Time machines.

Every visit to the Mercedes-Benz Museum begins with a journey in a silver capsule. At entrance level, visitors board one of three futuristically designed lift cabins. The curved surfaces all round resemble the bodywork of an aerodynamically optimised Mercedes-Benz racing car from the mid-20th century. The doors close, then the cabin glides up the wall of the atrium to a height of 35 metres. Two oval surfaces shine downwards, rather like the headlights of a classic car. The lift cabins are time machines: at the top, passengers arrive in 1886, the year the automobile was invented. The tour of the Museum begins.
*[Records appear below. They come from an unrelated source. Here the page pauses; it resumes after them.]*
-- ==== Sys2Proof/Machine/Sdm.lean ====
section
/-! DEFINITION. Sigma-delta results (R142 to R148): the sinc³ decimator, windows that close, continuous results, the stop of
MCLK, and the carrier start that wakes the ALE. -/

namespace Sys2Proof.Machine

/-- Sums of `osr` neighbours, the missing ones being 0. -/
def boxSum (osr : Nat) (l : List Int) : List Int :=
  let p := (l.foldl (fun (acc : Int × List Int) x => (acc.1 + x, (acc.1 + x) :: acc.2)) (0, [])).2.reverse
  List.zipWith (fun a b => a - b) p (List.replicate osr 0 ++ p)

/-- The sinc³ decimator of a cleared bitstream (R145): the running output, whose value at sample n is entry n - 2, so that
the kernel is symmetric about the 3 × osr samples it integrates. -/
def sinc3 (osr : Nat) (bits : List Bool) : List Int :=
  boxSum osr (boxSum osr (boxSum osr (bits.map (fun b => if b then 1 else -1))))

/-- The mean of the settled outputs at samples 3 × osr to k × osr, over osr³ (R145, R146). -/
def sincMean (osr k : Nat) (bits : List Bool) : Rat :=
  let y := sinc3 osr bits
  let sum := (List.range (k - 2)).foldl (fun (n : Int) j => n + y.getD ((j + 3) * osr - 2) 0) 0
  (sum : Rat) / (((k - 2) * osr ^ 3 : Nat) : Rat)

/-- The longest run of one value in a bitstream is at least 64 (R147). -/
def stuckRun (l : List Bool) (prev : Option Bool) (n : Nat) : Bool :=
  match l with
  | [] => false
  | b :: r =>
    let m := if prev = some b then n + 1 else 1
    decide (64 ≤ m) || stuckRun r (some b) m

/-- The result of an input before saturation (R146). -/
def State.sdValue (s : State) (ch i : Nat) (mean : Rat) : Int :=
  let p := pPwm ch
  roundEven (fixRat 28 (s.get p (PWM_SD_GAIN.g i)) * (mean - fixRat 34 (s.get p (PWM_SD_OFF.o i))) * 2 ^ 34)

/-- Write the results of the inputs that are enabled by `inen` (R146, R147). -/
def State.sdResults (s : State) (ch osr k inen : Nat) (warm : Bool) (bits : List (List Bool)) : State :=
  let p := pPwm ch
  let on := (List.range 3).filter (bitN inen)
  let vals := on.map (fun i => (i, s.sdValue ch i (sincMean osr k (bits.getD i []))))
  let sat := (vals.filter (fun e => decide (e.2 < -(2 ^ 35)) || decide (2 ^ 35 ≤ e.2))).foldl (fun n e => n + 2 ^ e.1) 0
  let stuck := (on.filter (fun i => stuckRun (bits.getD i []) none 0)).foldl (fun n i => n + 2 ^ i) 0
  let s1 := vals.foldl (fun (u : State) e => u.putSat p (PWM_SD_RES.i e.1) e.2) s
  let s2 := ((s1.put p PWM_SD_STAT.sat sat).put p PWM_SD_STAT.stuck stuck).put p PWM_SD_STAT.valid
    (b2n (warm && stuck == 0))
  let s3 := s2.incMod p PWM_SD_STAT.seq
  let s4 := if sat ≠ 0 then s3.ev p 13 else s3
  if stuck ≠ 0 then s4.evC p 12 else s4

/-- The kernel centre of a window in half PCLK cycles: the middle of its first and its last sample instant (R145). -/
def State.centreHalf (s : State) (ch : Nat) (w : SdWin) : Nat := 2 * w.first + (w.k * w.osr - 1) * (s.po (ch / 8)).div

/-- The edge on which a window captures its last bit (R143, R144). -/
def State.windowCloses (s : State) (ch : Nat) (w : SdWin) : Nat :=
  w.first + (w.k * w.osr - 1) * (s.po (ch / 8)).div + (s.po (ch / 8)).dly

/-- The cell time of a window's kernel centre, in 1/64 ns (R145, R162): as cell time stood there, or, where a window is closed before
it, as the present rate of cell time reaches it. (DESIGN CHOICE, log 46) -/
def State.kernelCentre (s : State) (ch : Nat) (w : SdWin) : Int :=
  match w.mid with
  | some t => t
  | none => ((s.cnt 4 : Int) + ((s.centreHalf ch w : Int) - 2 * (s.now : Int)) * (s.incOf 4 : Int) / 2) / 2 ^ 40

/-- MCLK of a port whose clock stands gated stands too (R503): the instants that it gives move on by an edge. (DEDUCED, log 61) -/
def State.mclkTick (s : State) : State :=
  overAll (s.port.map (fun e => e.1)) s (fun q t =>
    if t.clockOff (pPort q) then
      overAll (List.range 8) (t.setPo q { t.po q with mclk := (t.po q).mclk.map (· + 1) }) (fun i u =>
        let r := u.pw (8 * q + i)
        if r.cont.isSome || r.win.isSome then
          u.setPw (8 * q + i) { r with cont := r.cont.map (· + 1), win := r.win.map (fun w => { w with first := w.first + 1 }) }
        else u)
    else t)

/-- The kernel centres of the open windows that lie in the PCLK cycle that begins now are noted (R162). -/
def State.centreTick (s : State) : State :=
  overAll (s.pwm.map (fun e => e.1)) s (fun ch t => match (t.pw ch).win with
    | none => t
    | some w =>
      if t.centreHalf ch w / 2 = t.now then
        t.setPw ch { t.pw ch with win := some { w with mid := some (t.t64At 4 (16 * (t.centreHalf ch w % 2))) } }
      else t)

/-- Do the bitstreams of the inputs enabled by `inen` hold n bits? -/
def bitsFit (inen n : Nat) (bits : List (List Bool)) : Bool :=
  (List.range 3).all (fun i => !bitN inen i || (bits.getD i []).length == n)

/-- SD_WINDOW_CLOSE (R144 to R147): an open window closes on the capture edge of its last bit, its results appear and the ALE is
woken. (DESIGN CHOICE, log 46) -/
def doSdWindowClose (ch : Nat) (b0 b1 b2 : List Bool) (s : State) : State :=
  let r := s.pw ch
  match r.win with
  | none => s
  | some w =>
    let n := w.k * w.osr
    if 96 ≤ ch ∨ s.now < s.windowCloses ch w ∨ bitsFit w.inen n [b0, b1, b2] = false then s
    else
      let s1 := (s.setPw ch { r with win := none }).sdResults ch w.osr w.k w.inen w.warm [b0, b1, b2]
      (s1.ev (pPwm ch) 10).aleResult ch w.inen true s.now (s.kernelCentre ch w)

/-- The periods of MCLK before the first sample instant after the edge on which continuous mode was entered (R148). -/
def State.contFirst (s : State) (ch : Nat) : Nat :=
  match (s.pw ch).cont, (s.po (ch / 8)).mclk with
  | some a, some b => if a < b then 0 else (a - b) / (s.po (ch / 8)).div + 1
  | _, _ => 0

/-- The samples captured since continuous mode was entered: the instants of MCLK from the first one after it, each captured dly
cycles later (R143, R148). (DESIGN CHOICE, log 46) -/
def State.contSamples (s : State) (ch : Nat) : Nat :=
  let q := s.po (ch / 8)
  match q.mclk with
  | some b => if s.now < b + q.dly then 0 else (s.now - (b + q.dly)) / q.div + 1 - s.contFirst ch
  | none => 0

/-- SD_CONTINUOUS_RESULT (R147, R148): in continuous mode, every osr samples a result over the last 3 × osr of them; it is valid
only where MCLK had run 256 periods at the first sample of that span. -/
def doSdContinuousResult (ch : Nat) (b0 b1 b2 : List Bool) (s : State) : State :=
  let p := pPwm ch
  let osr := s.get p PWM_SD_CFG.osr
  let n := (s.pw ch).contN
  let inen := s.get p PWM_SD_CFG.inen
  if 96 ≤ ch ∨ s.get p PAGE_CTL.en = 0 ∨ s.get p PWM_SD_CFG.mode ≠ 2 ∨ (s.po (ch / 8)).mclk = none
      ∨ s.contSamples ch < (n + 3) * osr ∨ bitsFit inen (3 * osr) [b0, b1, b2] = false then s
  else
    let s0 := s.setPw ch { s.pw ch with contN := n + 1 }
    (s0.sdResults ch osr 3 inen (decide (256 ≤ s.contFirst ch + n * osr)) [b0, b1, b2]).aleResult ch inen false s.now 0

/-- MCLK stops while a window of a channel is open (R144): the result is invalid, and the ALE is woken. The count of continuous
results begins anew with MCLK (R148). (DESIGN CHOICE, log 46) -/
def State.loseWindow (s0 : State) (ch : Nat) : State :=
  let p := pPwm ch
  let s := s0.setPw ch { s0.pw ch with contN := 0 }
  match (s.pw ch).win with
  | none => s
  | some w =>
    let s1 := (s.setPw ch { s.pw ch with win := none }).put p PWM_SD_STAT.valid 0
    ((s1.incMod p PWM_SD_STAT.seq).ev p 10).aleResult ch w.inen true s.now (s.kernelCentre ch w)

/-- Does a period of a port's MCLK end on the present edge (R142)? -/
def State.mclkEnds (s : State) (port : Nat) : Bool :=
  match (s.po port).mclk with
  | some b => decide (b < s.now) && decide ((s.now - b) % (s.po port).div = 0)
  | none => false

/-- MCLK_STOP (R142, R144): MCLK stops at the end of its period, open windows close, and with en = 1 it starts again. (DESIGN CHOICE, log 46) -/
def doMclkStop (port : Nat) (s : State) : State :=
  let p := pPort port
  let r := s.po port
  if 12 ≤ port ∨ r.stopping = false ∨ s.get p PORT_MCLK.run = 0 ∨ s.mclkEnds port = false then s
  else
    let s1 := (s.setPo port { r with stopping := false, mclk := none }).put p PORT_MCLK.run 0
    let s2 := overAll (List.range 8) s1 (fun i u => u.loseWindow (8 * port + i))
    if s2.get p PORT_MCLK.en = 1 ∧ s2.get p PORT_MCLK.align = 0 then s2.startMclk port s.now else s2

/-- Start a stage (R122): with PWM_PHASE = 0 the start is a carrier start (R120), which wakes the ALE where wake is 1 (R157). (DEDUCED, log 45) -/
def State.startStage (s : State) (ch : Nat) : State :=
  let t := s.startCarrier ch
  if s.carrierRuns ch = false ∧ t.carrierRuns ch = true ∧ s.get (pPwm ch) PWM_PHASE.ph = 0
      ∧ s.get (pAle ch) ALE_CFG.wake = 1 then t.aleWake ch s.now (s.t64 4 : Int)
  else t

/-- A stage on the edge after its PWM_COMMIT was written, or on the transfer edge of a Prism commit of its group (R122, R124, R126,
R133): a commit tracks a carrier that runs and starts one that stands; a start and a stop of one edge cancel each other; a stop
pends until the next carrier start; and the causes of a transfer on the edge give one. (DEDUCED, log 45) -/
def State.pwmEdge (s : State) (ch : Nat) : State := s.clocked (pPwm ch) fun s =>
  let p := pPwm ch
  let r := s.pw ch
  let runs := s.carrierRuns ch
  let com := r.commitReq && s.flag p PAGE_CTL.en
  let start := r.startReq || (com && !runs)
  let s0 := s.setPw ch { r with go := false, startReq := false, stopReq := false, commitReq := false }
  let s1 := if com && runs && s.flag p PWM_CFG.track then s0.track ch else s0
  let s2 :=
    if start && r.stopReq then s1
    else if start then s1.startStage ch
    else if r.stopReq && runs then s1.setPw ch { s1.pw ch with stop := true }
    else s1
  if r.go || (com && s.get p PWM_CFG.reload == 0) then s2.transferMid ch else s2

/-- CARRIER_START (R120, R124, R126, R133, R141, R157): the period has run to its end; the next begins, or a pending stop takes
effect. With wake = 1 the ALE is woken. -/
def doCarrierStart (ch : Nat) (s : State) : State :=
  let r := s.pw ch
  if ch < 96 ∧ s.carrierRuns ch = true ∧ r.fin ≤ r.c then
    let s1 := s.newPeriod ch
    if s.get (pAle ch) ALE_CFG.wake = 1 then s1.aleWake ch s.now (s.t64 4 : Int) else s1
  else s

/-- The command SD_WINDOW_CLOSE (R146). -/
def execSdWindowClose (ch : Nat) (b0 b1 b2 : List Bool) (s : State) : Out := .next (s.clocked (pPwm ch) (doSdWindowClose ch b0 b1 b2))

/-- The command SD_CONTINUOUS_RESULT (R148). -/
def execSdContinuousResult (ch : Nat) (b0 b1 b2 : List Bool) (s : State) : Out :=
  .next (s.clocked (pPwm ch) (doSdContinuousResult ch b0 b1 b2))

/-- The command MCLK_STOP (R142). -/
def execMclkStop (port : Nat) (s : State) : Out := .next (s.clocked (pPort port) (doMclkStop port))

/-- The command CARRIER_START (R120). -/
def execCarrierStart (ch : Nat) (s : State) : Out := .next (doCarrierStart ch s)

end Sys2Proof.Machine
end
Three times around the globe.

The journey into the past takes 25 seconds. Each cabin of the lift system built by thyssenkrupp carries up to 25 people. On a busy day with more than 4,000 visitors, the three lifts will travel almost 44 kilometres, amounting to some 8,000 kilometres on 225,000 journeys in 2022. Extrapolating these figures, the three lifts together have made about three circumnavigations of the globe since the Museum opened in 2006.

High-class ambience.

Shiny silver metal on the outside of the cabins and Alcantara padding on the inside ensure a high-class ambience. The lighting is soft and glare-free, emanating from transparent surfaces in the floor and roof. The lift cabins are absolutely unique as they were designed especially for the Mercedes-Benz Museum.

Audio-visual experience.

Through a wide panoramic window, the visitors are treated to a view of the opposite atrium wall and the Legend rooms, as if looking through a windscreen. With an additional cinematic experience: during the ride, short videos can be seen on the wall surfaces. They come from projectors installed in the top of the lift cabin. This means that the moving images are always projected at exactly the same height as the cabins. The display uses 30 various details from historical photographs to illustrate the brand history of Mercedes-Benz. The scenes range from production to motorsport. The visual experience is accompanied by the sounds of vehicle engines from the history of mobility.

Dancing technology.

In the opening year 2006, the architects of the Mercedes-Benz Museum, Ben van Berkel and Carolin Bos from the architectural firm UN Studio, described the interaction of the lift rides and video projections as a moving work of art: “When the three elevators perform this dance simultaneously, the atrium with its massive concrete arches is alight with flickering colours.”

Transparency by design.

Passenger lifts normally travel in a shaft that is not visible from the outside. In the Museum’s atrium, however, the elaborately designed cabins glide up and down the walls and are fully visible. The result is an impression of airy transparency. The 14 cables that move the cabins and counterweights are also visible.

Art in motion.

The three lifts take on a special role during the current special exhibition “Moving in Stereo – Highlights of the Mercedes-Benz Art Collection”, which the Mercedes-Benz Museum is showing until 11 June 2023. Artist Florina Leinß created her “drops” work especially for the Mercedes-Benz Museum. It consists of coloured, translucent foils on the cabins, on the guards around the lift pits and on the counterweights. “drops” places the lifts and their infrastructure in a new aesthetic context during the special exhibition.